To the right is a picture of the north entrance of The Greenbrier, which bills itself as "America’s Resort."  But after some surprising developments last week, it may be known soon as Jim Justice’s resort.

CSX has owned The Greenbrier since 1910, when the railroad’s predecessor, the Chesapeake and Ohio Railway, bought it.  Last year, the resort, a victim of the downturn in demand for luxury resort lodging and its parent’s loss in railroad freight volume, lost $35 million. 

Earlier this year, CSX hired Goldman Sachs to analyze its options regarding the resort.  What CSX and Goldman apparently determined was that CSX didn’t want to, or couldn’t afford to, keep the resort, so in March, The Greenbrier Hotel Corporation, the CSX entity that owns the resort, filed Chapter 11 bankruptcy in United States Bankruptcy Court in Richmond, Virginia.  In re: Greenbrier Hotel Corporation, Case No. 09-31703 (E. D. Va.).
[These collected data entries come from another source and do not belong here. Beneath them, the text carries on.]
-- ==== Sys2Proof/Machine/Decoder.lean ====
section
/-! DEFINITION. The LZW decoder (41_lzw_decoder.md): one meaning per code class, and the operations they share. -/

namespace Sys2Proof.Machine

/-- DECODER_INIT (R180). -/
def decoderInit (s : State) : State :=
  s.setDec { s.dec with d := s.lat.firstFree.setWidth 13, prevValid := false, dstate := .init, ocount := 0 }

/-- RESOLVE's loop (R196) in at most `n` turns: the suffixes pushed on STK, then the literal the chain ends at.
None where the chain does not end at a literal, which R43's invariant excludes. -/
def chain (s : State) : (n k : Nat) → Option (List Byte × Byte)
  | 0, _ => none
  | n + 1, k =>
    if s.lat.firstFree.toNat ≤ k then
      match chain s n (s.prefixMem.read k).toNat with
      | some (suffixes, first) => some (s.suffixMem.read k :: suffixes, first)
      | none => none
    else if k < s.lat.clear.toNat then some ([], narrow 8 k)
    else none

/-- A sequence `seq(k)`, its first symbol apart (it is never empty). -/
structure Seq where
  first : Byte
  rest  : List Byte
  deriving DecidableEq, Repr

/-- The symbols of a sequence, in order. -/
def Seq.syms (q : Seq) : List Byte := q.first :: q.rest

/-- RESOLVE(k) (R196): STK holds the chain from its position 0, and the answer is STK read backwards. -/
def resolve (k : Code) (s : State) : Option (Seq × State) :=
  match chain s Config.dictCap k.toNat with
  | some (suffixes, first) =>
    some (⟨first, suffixes.reverse⟩, s.setStk (s.stk.writeList 0 (suffixes ++ [first])))
  | none => none

/-- One symbol of OUTPUT (R188): stored below `N`, counted always. -/
def outputSym (s : State) (sym : Byte) : State :=
  let s1 := if s.dec.ocount < s.lat.n then s.setOut (s.out.write (addrOf s.lat s.dec.ocount) sym) else s
  s1.setDec { s1.dec with ocount := s1.dec.ocount + 1 }

/-- OUTPUT(S) (R188). -/
def outputSyms (syms : List Byte) (s : State) : State :=
  syms.foldl outputSym s

/-- INSERT(S) after the data code `c`, with `s0 = S[0]` (R187). -/
def insertEntry (c : Code) (s0 : Byte) (s : State) : State :=
  let s1 :=
    if s.dec.prevValid ∧ s.dec.d.toNat < Config.dictCap then
      ((s.setPrefix (s.prefixMem.write s.dec.d.toNat s.dec.prev)).setSuffix
        (s.suffixMem.write s.dec.d.toNat s0)).setDec { s.dec with d := s.dec.d + 1 }
    else s
  s1.setDec { s1.dec with prev := c, prevValid := true, dstate := .reading }

/-- The end every data code shares (R183 to R185): OUTPUT(S), then INSERT(S). -/
def emitSeq (c : Code) (q : Seq) (s : State) : State :=
  insertEntry c q.first (outputSyms q.syms s)

/-- `P ++ [P[0]]` (R185). -/
def Seq.deferred (p : Seq) : Seq := ⟨p.first, p.rest ++ [p.first]⟩

/-! ### Meanings -/

/-- DECODER_INIT (R180). -/
def execDecoderInit (s : State) : Host.Outcome State Fault Refusal := .next (decoderInit s)

/-- CLEAR (R181). -/
def execClear (s : State) : Host.Outcome State Fault Refusal :=
  .next (s.setDec { s.dec with d := s.lat.firstFree.setWidth 13, prevValid := false, dstate := .cleared })

/-- END (R182): the decoder stops; the sequencer then enters phase FINISH. -/
def execEnd (s : State) : Host.Outcome State Fault Refusal :=
  .next (s.setDec { s.dec with dstate := .done })

/-- LIT (R183): `S = [c]`. -/
def execLit (c : Byte) (s : State) : Host.Outcome State Fault Refusal :=
  .next (emitSeq (c.setWidth 12) ⟨c, []⟩ s)

/-- DICT (R184): `S = seq(c)`. -/
def execDict (c : Code) (s : State) : Host.Outcome State Fault Refusal :=
  match resolve c s with
  | some (q, t) => .next (emitSeq c q t)
  | none => .fault .brokenDictionary

/-- DEFER (R185): `S = seq(PREV) ++ [seq(PREV)[0]]`, and the code is `D`. -/
def execDefer (s : State) : Host.Outcome State Fault Refusal :=
  match resolve s.dec.prev s with
  | some (p, t) => .next (emitSeq (narrow 12 s.dec.d.toNat) p.deferred t)
  | none => .fault .brokenDictionary

/-- BADCODE (R186). -/
def execBadcode (c : Code) (s : State) : Host.Outcome State Fault Refusal :=
  .next (abortState (if s.dec.d.toNat < c.toNat then .badCode else .deferNoPrev) s)

/-- INSERT (R187). -/
def execInsert (c : Code) (s0 : Byte) (s : State) : Host.Outcome State Fault Refusal :=
  .next (insertEntry c s0 s)

/-- OUTPUT (R188). -/
def execOutput (syms : List Byte) (s : State) : Host.Outcome State Fault Refusal :=
  .next (outputSyms syms s)

/-- RESOLVE run on its own (R196): the sequence is left in STK. -/
def execResolve (k : Code) (s : State) : Host.Outcome State Fault Refusal :=
  match resolve k s with
  | some (_, t) => .next t
  | none => .fault .brokenDictionary

/-- The class rule of a code (R181 to R186). -/
def execClass (k : CodeClass) (s : State) : Host.Outcome State Fault Refusal :=
  match k with
  | .clear => execClear s
  | .endCode => execEnd s
  | .lit c => execLit c s
  | .dict c => execDict c s
  | .defer => execDefer s
  | .badcode c => execBadcode c s

/-- DECSTEP (R189): read a code of width `Wd(D)`, then apply the rule of its class. -/
def execDecstep (s : State) : Host.Outcome State Fault Refusal :=
  match readCode s.decWidth s with
  | some (c, t) => execClass (classify t.decCtx c) t
  | none => .next (abortState .prematureEnd s)

end Sys2Proof.Machine
end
Contemporaneously with that filing, the hotel corporation announced that it would sell the resort to Marriott Hotel Services, Inc., in a deal that would provide Marriott up to $50 million over two years to operate the resort.  Ultimately, Marriott would pay CSX between $60 and $130 million, depending on the hotel’s financial performance, over seven years.  

At least, that was the deal that everyone thought was in place until last Thursday, when Jim Justice, a West Virginia coal operator, announced that his family-owned company, Justice Family Group, LLC, had purchased the resort and 80% of The Greenbrier Sporting Club from CSX for $20.1 million.   Here is Justice’s letter to the resort’s employees and West Virginia Governor Joe Manchin’s statement regarding the sale.  Justice has also agreed to pay a $2.6 million break-up fee to Marriott.

Not surprisingly, Marriott disagrees that Justice has a binding contract to purchase The Greenbrier, and said that it expects CSX to follow through with its agreement with Marriott.   Justice has said that he will ask the bankruptcy court to dismiss The Greenbrier’s bankruptcy, but according to this story from Hotel Online, the assistant United States Trustee explains that the bankruptcy must still run its course, including an auction scheduled for June 12.  Here is the hotel’s motion to dismiss the bankruptcy cases and shorten the notice period for hearing on the motion, which was filed last Friday.

If the auction goes forward, don’t automatically assume that Marriott will outbid Justice.  Marriott is in a stronger position financially, but Justice completed a deal earlier this year in which he sold his his companies’ coking-coal interests to Mechel OAO, a Russian mining and metals company, for $436 million in cash and 83.3 million preferred shares of its stock.

And although $20 million for The Greenbrier is a bargain, Justice may still be willing to pay more for the resort than Marriott, particularly if Marriott has to sue CSX to enforce its contract.  On the other hand, Marriott appears to have a solid tortious interference claim against Justice, especially since Marriott said, as of last Friday, that it didn’t know anything about a break-up fee.